Not only can it be reduced by 3 to 1/2, but it also has a uniform cell structure, and the cell structure is dense and extremely strong. Therefore, the heat insulating material of the present invention has excellent heat insulating properties, mechanical strength, water resistance, moisture resistance, and weather resistance, and is therefore of great value. Particularly notable effects include improvements in mechanical strength and weather resistance. In other words, without blending the silica dust produced by electric heating and gold as component (E) with synthetic resin or synthetic rubber, the free alkali in the foamed insulation material will gradually degrade to the surface of the foamed material as it moves within the solid phase. Otherwise, it was not possible to sufficiently prevent the phenomenon of white powder separating inside the material, and this phenomenon not only damaged the aesthetic appearance of the insulation material but also reduced the mechanical strength. As a result of intensive research focused on preventing this, the above-mentioned invention was completed. According to the inventors' estimation, unique silica dust produced by electric heating and gold, and powder, granules, or water dispersion of synthetic resin or synthetic rubber are uniformly dispersed in the foam insulation material. It is believed that the free alkali content is apparently fixed, especially with the aid of the heat generated during the foam curing process, and becomes even stronger after drying. At the same time, heat insulating materials containing fixed dilute alkali content show very good results in weather resistance tests that include various environmental conditions such as rainfall, ultraviolet irradiation, and changes in temperature and temperature. In the present invention, it is essential to use a water-soluble alkali metal silicate as component (A), and constituents thereof include, for example, water-soluble silicates of alkali metals such as lithium, sodium, and potassium; As long as component (A) is water soluble,
Although there are no restrictions on the composition or molar ratio, it is preferable that the molar ratio of sio 2 to the alkali metal is about 1.5 to 4.0. The above component (A) may be used alone or in combination.

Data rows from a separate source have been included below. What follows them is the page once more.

-- ==== Sys2Proof/Machine/Stride.lean ====
section
/-!
DEFINITION. Stride links: link-up and training (R197 to R201), capability records (R202 to R207), partial reset and the
width check (R208 to R210), slots from the die and link control (R190 to R195), the commands of STR_CMD (R216, R217).
-/
namespace Sys2Proof.Machine

/-! ### Capability records (R202 to R206) -/

def State.setCap (s : State) (lo hi : Fld) (r : BitVec 128) : State :=
  (s.wr lo (r.toNat % 2 ^ 64)).wr hi (r.toNat / 2 ^ 64)

/-- The hub end's own record (R217; its values that the spec does not state by assumption 58). -/
def State.capLocal (s : State) (t : Nat) : BitVec 128 := s.capReg (STR_CAP_LOCAL_LO.CAP t) (STR_CAP_LOCAL_HI.CAP t)

/-- The result of the exchange (R204); a feature bit that R203 does not define is dropped, and the bits of the record that the
table of R204 does not name read 0 (assumption 57). -/
def capResult (hub die : BitVec 128) : BitVec 128 :=
  let rev := min (capBits hub 95 92) (capBits die 95 92)
  let res := min (capBits hub 83 83) (capBits die 83 83)
  BitVec.ofNat 128 (
    capBits die 127 112 * 2 ^ 112 + rev * 2 ^ 92 + 2 ^ rev % 16 * 2 ^ 84 + res * 2 ^ 83 + (1 - res) * 2 ^ 82 +
    capBits die 81 81 * 2 ^ 81 + capBits die 79 78 * 2 ^ 78 + min (capBits hub 75 64) (capBits die 75 64) * 2 ^ 64 +
    (capBits hub 63 32 &&& capBits die 63 32 &&& 0x3FF) * 2 ^ 32 + (capBits hub 31 16 &&& capBits die 31 16) * 2 ^ 16)

/-- The groups of a set (R200). -/
def setGroups (width set : Nat) : Nat :=
  match width with
  | 0 => 0xFFFF
  | 1 => 0xFF * 2 ^ (8 * (set % 2))
  | _ => 0xF * 2 ^ (4 * (set % 4))

/-- Every group of the set is in the mask. -/
def setIn (mask width set : Nat) : Bool := mask &&& setGroups width set == setGroups width set

/-- Why the hub refuses a link (R205); 0 where it does not. -/
def capRefuse (hub die : BitVec 128) (foreign : Bool) : Nat :=
  let r := capResult hub die
  let rev := capBits r 95 92
  firstBad [
    (rev < capBits hub 91 88 || rev < capBits die 91 88 ||
      !((capBits hub 87 84).testBit rev && (capBits die 87 84).testBit rev), 1),
    (capBits die 83 82 == 0, 2),
    (capBits die 81 81 == 0, 3),
    (!(List.range 4).any (fun k => setIn (capBits r 31 16) 2 k), 4),
    (2 ≤ capBits die 79 78, 5),
    (capBits die 127 112 != 0x5D1C && !foreign, 6)]

/-! ### Link states (R197, R198) -/

def State.linkState (s : State) (t : Nat) : Nat := s.rd (STR_STATE.STATE t)

/-- A flag of the link with its record. -/
def State.strEvent (s : State) (t : Nat) (g : Flag) (sev : Sev) (bit : Nat) : State :=
  (s.raise g).report (rec0 sev 4 t bit)

/-- A training starts: no attempt has failed, nothing is proposed (R199). -/
def State.trainStart (s : State) (t st : Nat) : State :=
  let s := (s.wr (STR_STATE.STATE t) st).wr (STR_STATE.ATTEMPT t) 0
  s.setLink t { s.link t with mask := 0xFFFF, prop := none, heldMsg := none, matched := false }

/-- The link enters RETRAIN, and both ends hold every flit (R209). -/
def State.retrain (s : State) (t : Nat) : State := (s.trainStart t 3).wr (STR_STATE.HOLD t) 1

/-- The link enters FAILED; from RETRAIN its die is isolated (R198). -/
def State.linkFail (s : State) (t : Nat) : State :=
  let again := s.linkState t == 3
  let s := (s.strEvent t (STR_STS.fFAIL t) .error 7).wr (STR_STATE.STATE t) 4
  let s := s.wr (STR_STATE.HOLD t) 0
  if again && s.agentState t != 2 then s.agentDead t else s

/-- A training attempt fails; the third ends the training (R197, R199). A width-check message held meanwhile has nothing to be
compared with, and is discarded (assumption 60). -/
def State.attemptFail (s : State) (t : Nat) : State :=
  let n := s.rd (STR_STATE.ATTEMPT t) + 1
  let s := (s.strEvent t (STR_STS.fATTFAIL t) .corr 6).wr (STR_STATE.ATTEMPT t) n
  let s := s.setLink t { s.link t with prop := none, heldMsg := none, matched := false }
  if 3 ≤ n then s.linkFail t else s

/-- The link is in a training attempt: in RETRAIN, or in TRAIN once the capability result is there (R199). -/
def State.inTraining (s : State) (t : Nat) : Bool :=
  s.linkState t == 3 || (s.linkState t == 1 && s.capRes t != 0)

/-- Both sideband ends report ready (R197). No link carries traffic in DIETEST (R215). -/
def State.sidebandReady (s : State) (t : Nat) : State :=
  if s.linkState t ≠ 0 ∨ s.rd (PMC_DOM.STATE t) ≠ 2 ∨ s.pkgMode = 7 ∨ s.pkgMode = 1 then s
  else
    (((s.trainStart t 1).setCap (STR_CAP_REMOTE_LO.CAP t) (STR_CAP_REMOTE_HI.CAP t) 0).setCap
      (STR_CAP_RES_LO.CAP t) (STR_CAP_RES_HI.CAP t) 0).wr (STR_STATE.REFUSE t) 0

def execLinkSidebandReady (t : Tcd) (s : State) : Host.Outcome State Fault Refusal :=
  s.ifRuns fun s => s.sidebandReady t.val

/-- The records have been exchanged: the link is refused, or takes the result (R204 to R206). -/
def State.capExchange (s : State) (t : Nat) (r : BitVec 128) : State :=
  if s.linkState t ≠ 1 ∨ s.capRes t ≠ 0 then s
  else
    let s := s.setCap (STR_CAP_REMOTE_LO.CAP t) (STR_CAP_REMOTE_HI.CAP t) r
    let why := capRefuse (s.capLocal t) r (s.on (STR_CTL.FOREIGN_OK t))
    if why ≠ 0 then (s.wr (STR_STATE.REFUSE t) why).linkFail t
    else
      let v := capResult (s.capLocal t) r
      let s := s.setCap (STR_CAP_RES_LO.CAP t) (STR_CAP_RES_HI.CAP t) v
      let s := (s.wr (STR_STATE.REV t) (capBits v 95 92)).wr (STR_STATE.DL t) (1 - capBits v 83 83)
      s.wr (STR_STATE.MTAG0 t) (if capBits v 95 92 = 1 ∨ s.linkHas t 2 = false then 1 else 0)

def execCapabilityExchange (t : Tcd) (r : BitVec 128) (s : State) : Host.Outcome State Fault Refusal :=
  s.ifRuns fun s => s.capExchange t.val r

/-! ### Training (R199 to R201, R210) -/

/-- Bad wires of a group, as a mask over wires 0 to 87. -/
def State.badWires (s : State) (t g : Nat) : BitVec 88 := BitVec.ofNat 88 (Tbl.getD (s.link t).bad g 0)

def State.markWire (s : State) (t g w : Nat) : State :=
  s.setLink t { s.link t with bad := Tbl.put (s.link t).bad g 0 (setBit (s.badWires t g) w).toNat }

/-- The repair wires of a group as they stand, with the bad wires 0 to 85 that have none yet taking the free ones, lowest first:
what repair wires 86 and 87 replace, and whether every bad wire is replaced (R200, R201). Without REPAIR in the result no
repair wire is in use (R203, assumption 71). -/
def State.repairs (s : State) (t g : Nat) : Nat × Nat × Bool :=
  let bad := (bitsOf (s.badWires t g)).filter (fun w => decide (w < 86))
  let old := if s.linkHas t 4 then (s.rd (STR_REPAIR.REP0 t g), s.rd (STR_REPAIR.REP1 t g)) else (0x7F, 0x7F)
  let left := bad.filter (fun w => w != old.1 && w != old.2)
  if s.linkHas t 4 = false then (0x7F, 0x7F, bad.isEmpty)
  else if old.1 = 0x7F then
    (left.getD 0 0x7F, if old.2 = 0x7F then left.getD 1 0x7F else old.2, decide (left.length ≤ if old.2 = 0x7F then 2 else 1))
  else if old.2 = 0x7F then (old.1, left.getD 0 0x7F, decide (left.length ≤ 1))
  else (old.1, old.2, left.isEmpty)

/-- A group after its bad wires have been replaced: healthy with its clock locked and every bad wire replaced (R200). -/
def State.repairGroup (s : State) (t g : Nat) (lock : Bool) : State :=
  let r := s.repairs t g
  let s := ((s.wr (STR_REPAIR.CLK_LOCK t g) lock.toNat).wr (STR_REPAIR.REP0 t g) r.1).wr (STR_REPAIR.REP1 t g) r.2.1
  s.wr (STR_REPAIR.HEALTHY t g) (lock && r.2.2).toNat

/-- The groups that are healthy at the hub end. -/
def State.healthy (s : State) (t : Nat) : Nat :=
  (List.range 16).foldl (fun v g => v + s.rd (STR_REPAIR.HEALTHY t g) * 2 ^ g) 0

/-- The widest group set that a mask and the limits of R200 allow. -/
def State.propose (s : State) (t mask : Nat) : Option (Nat × Nat) :=
  [(0, 0), (1, 0), (1, 1), (2, 0), (2, 1), (2, 2), (2, 3)].find? (fun p =>
    decide (s.rd (STR_CTL.MAX_W t) ≤ p.1) && (p.1 != 1 || s.linkHas t 5) && (p.1 != 2 || s.linkHas t 6) &&
    setIn mask p.1 p.2)

/-- A width-check message is compared with the proposal (R210). -/
def State.widthCompare (s : State) (t mask w g seq : Nat) : State :=
  let s := s.wr (STR_HEALTH.REMOTE t) mask
  if (s.link t).prop = some (w, g) then
    let s := (s.wr (STR_STATE.WIDTH t) w).wr (STR_STATE.SET t) g
    s.setLink t { s.link t with matched := true, peerSeq := seq, heldMsg := none }
  else
    let s := s.strEvent t (STR_STS.fWCHK t) .corr 5
    (s.setLink t { s.link t with mask := s.rd (STR_HEALTH.LOCAL t) &&& mask }).attemptFail t

/-- The hub end's attempt ends: `lock` are the groups whose clock has locked, `bad` the wires that fail. -/
def State.attemptEnd (s : State) (t : Nat) (lock : BitVec 16) (bad : List (BitVec 4 × BitVec 7)) : State :=
  if s.inTraining t = false ∨ (s.link t).prop.isSome then s
  else
    let s := bad.foldl (fun s p => s.markWire t p.1.toNat p.2.toNat) s
    let s := (List.range 16).foldl (fun s g => s.repairGroup t g (hasBit lock g)) s
    let s := s.wr (STR_HEALTH.LOCAL t) (s.healthy t)
    match s.propose t (s.healthy t &&& (s.link t).mask &&& capBits (s.capRes t) 31 16) with
    | none => s.attemptFail t
    | some p =>
      let s := s.setLink t { s.link t with prop := some p }
      match (s.link t).heldMsg with
      | some (m, w, g, q) => s.widthCompare t m w g q
      | none => s

def execTrainingAttemptEnd (t : Tcd) (lock : BitVec 16) (bad : List (BitVec 4 × BitVec 7)) (s : State) :
    Host.Outcome State Fault Refusal :=
  s.ifRuns fun s => s.attemptEnd t.val lock bad

/-- 12 µs have passed since an attempt started, and it has not finished. -/
def State.attemptTimeout (s : State) (t : Nat) : State :=
  if s.inTraining t && (s.link t).prop.isNone then s.attemptFail t else s

def execTrainingAttemptTimeout (t : Tcd) (s : State) : Host.Outcome State Fault Refusal :=
  s.ifRuns fun s => s.attemptTimeout t.val
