/-- The CRC32C of a buffer: the register starts from SEED, and its final value is inverted; a buffer in two parts gives the same
result when the second part's SEED is the inverse of the first part's result. -/
def Obligations.Crc32cChains : Prop :=
  let crc (seed : BitVec 32) (l : List (BitVec 8)) : BitVec 32 := ~~~(crcBytes seed l)
  (∀ (seed : BitVec 32) (a b : List (BitVec 8)), crc seed (a ++ b) = crc (~~~(crc seed a)) b) ∧
  (∀ l, crc32c l = (crc 0xFFFFFFFF#32 l).toNat) ∧
  crc 0xFFFFFFFF#32 [0x31, 0x32, 0x33, 0x34, 0x35, 0x36, 0x37, 0x38, 0x39] = 0xE3069283#32

/-- A mailbox packs words into entries: four words close an entry of 16 valid bytes that is not the last; a message's last word,
with n valid bytes after k words of its entry, closes an entry of 4 k + n valid bytes that is the last, the bytes beyond them
zero; each entry carries the world and enclave of its sender, the message is no longer open, and the mailbox's two PIR sources
then take their levels. -/
def Obligations.MailboxPacksWords : Prop :=
  ∀ (s : State) (m src : Nat) (world : Bool) (enc : Nat), m < 64 → (s.mb m).opn = none → (s.mb m).ents.length < 32 →
    let put (s : State) (w : Nat) : State := s.mbWord m w none src world enc
    (∀ a b c d : Nat, a < 2 ^ 32 → b < 2 ^ 32 → c < 2 ^ 32 → d < 2 ^ 32 →
      ((put (put (put (put s a) b) c) d).mb m).ents = (s.mb m).ents ++
        [⟨a + 2 ^ 32 * b + 2 ^ 64 * c + 2 ^ 96 * d, 16, false, false, world, enc⟩]) ∧
    (∀ a n : Nat, 1 ≤ n → n ≤ 4 → ∃ t : State, s.mbWord m a (some n) src world enc = t.mbSync m ∧
      (t.mb m).ents = (s.mb m).ents ++ [⟨a % 2 ^ (8 * n), n, true, false, world, enc⟩] ∧ (t.mb m).opn = none) ∧
    (∀ a b n : Nat, a < 2 ^ 32 → 1 ≤ n → n ≤ 4 →
      ∃ t : State, (put s a).mbWord m b (some n) src world enc = t.mbSync m ∧ (t.mb m).opn = none ∧
        (t.mb m).ents = (s.mb m).ents ++ [⟨(a + 2 ^ 32 * b) % 2 ^ (32 + 8 * n), 4 + n, true, false, world, enc⟩])

/-- Which interrupt a core takes: a Secure one before every other, at W; a Normal one only outside the Secure world, at H with
stage 2 on, else at the core's level or at S from U; a virtual one at S, only with stage 2 on and the core at S or U. -/
def Obligations.InterruptsAreTakenByBank : Prop :=
  ∀ (s : State) (c : Nat),
    let x := s.core c
    (∀ v, x.bankS.deliverable = some v → s.takeable c = some (1, v, .w)) ∧
    (x.bankS.deliverable = none → s.rd (WCTL.WORLD c) = 0 → ∀ v, x.bankN.deliverable = some v →
      s.takeable c = some (0, v, if s.rd (VM_CTL.S2EN c) ≠ 0 then .h else if x.lvl = .u then .s else x.lvl)) ∧
    (x.bankS.deliverable = none → s.rd (WCTL.WORLD c) ≠ 0 ∨ x.bankN.deliverable = none → ∀ v, x.bankV.deliverable = some v →
      (s.takeable c = some (2, v, .s) ↔ s.rd (VM_CTL.S2EN c) ≠ 0 ∧ (x.lvl = .s ∨ x.lvl = .u)))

It can be advantageously used in the form of a powder or an aqueous solution by using a combination of two or more species, but the solid content concentration should be about 10 to 60% by weight when prepared into a paste, and if used in an aqueous solution, Set the solid content concentration in advance.
It is preferably in the form of an aqueous alkali metal silicate solution of 20% or more, usually about 20 to 60%. Below simply (A)
It is called an ingredient. Next, the cement substance used as component (B) includes what is commonly called cement in the chemical industry, and includes air-hardening cement, hydraulic cement, and special cement. Examples of air-hardening cements include lime such as quicklime, slaked lime, magnesia lime, and dolomite plaster; simple cements such as calcined gypsum, Keens cement, Parian cement, and martin cement; and magnesia cement. Hydraulic cements include single cements such as hydraulic lime, natural cement, Portland cement, alumina cement, lime mixed cement, blast furnace cement, silica cement, fly ash cement, masonry cement, high sulfate cement, etc. An example of this is mixed cement. Furthermore, examples of the special cement include fire-resistant cement and acid-resistant cement. Of these, hydraulic cement is particularly desirable, but it is also effective not only to use the above-mentioned cement substances alone, but also to use a combination of hydraulic cement and air-hard cement, or to use the same Even with hard cement, two or more types can be sufficiently mixed. Hereinafter, it will simply be referred to as component (B). In the present invention, various metal elements, metal alloys, and intermetallic compounds can be used as the metallic foaming agent as component (C). Periodic table for metal elements
1B, 2A, 2B, 3A, 3B, 4A, 4B, 5A, 5B,
Any of those belonging to Groups 6B, 7B and 8 can be used, and among them, those belonging to the 3rd to 5th period are preferred.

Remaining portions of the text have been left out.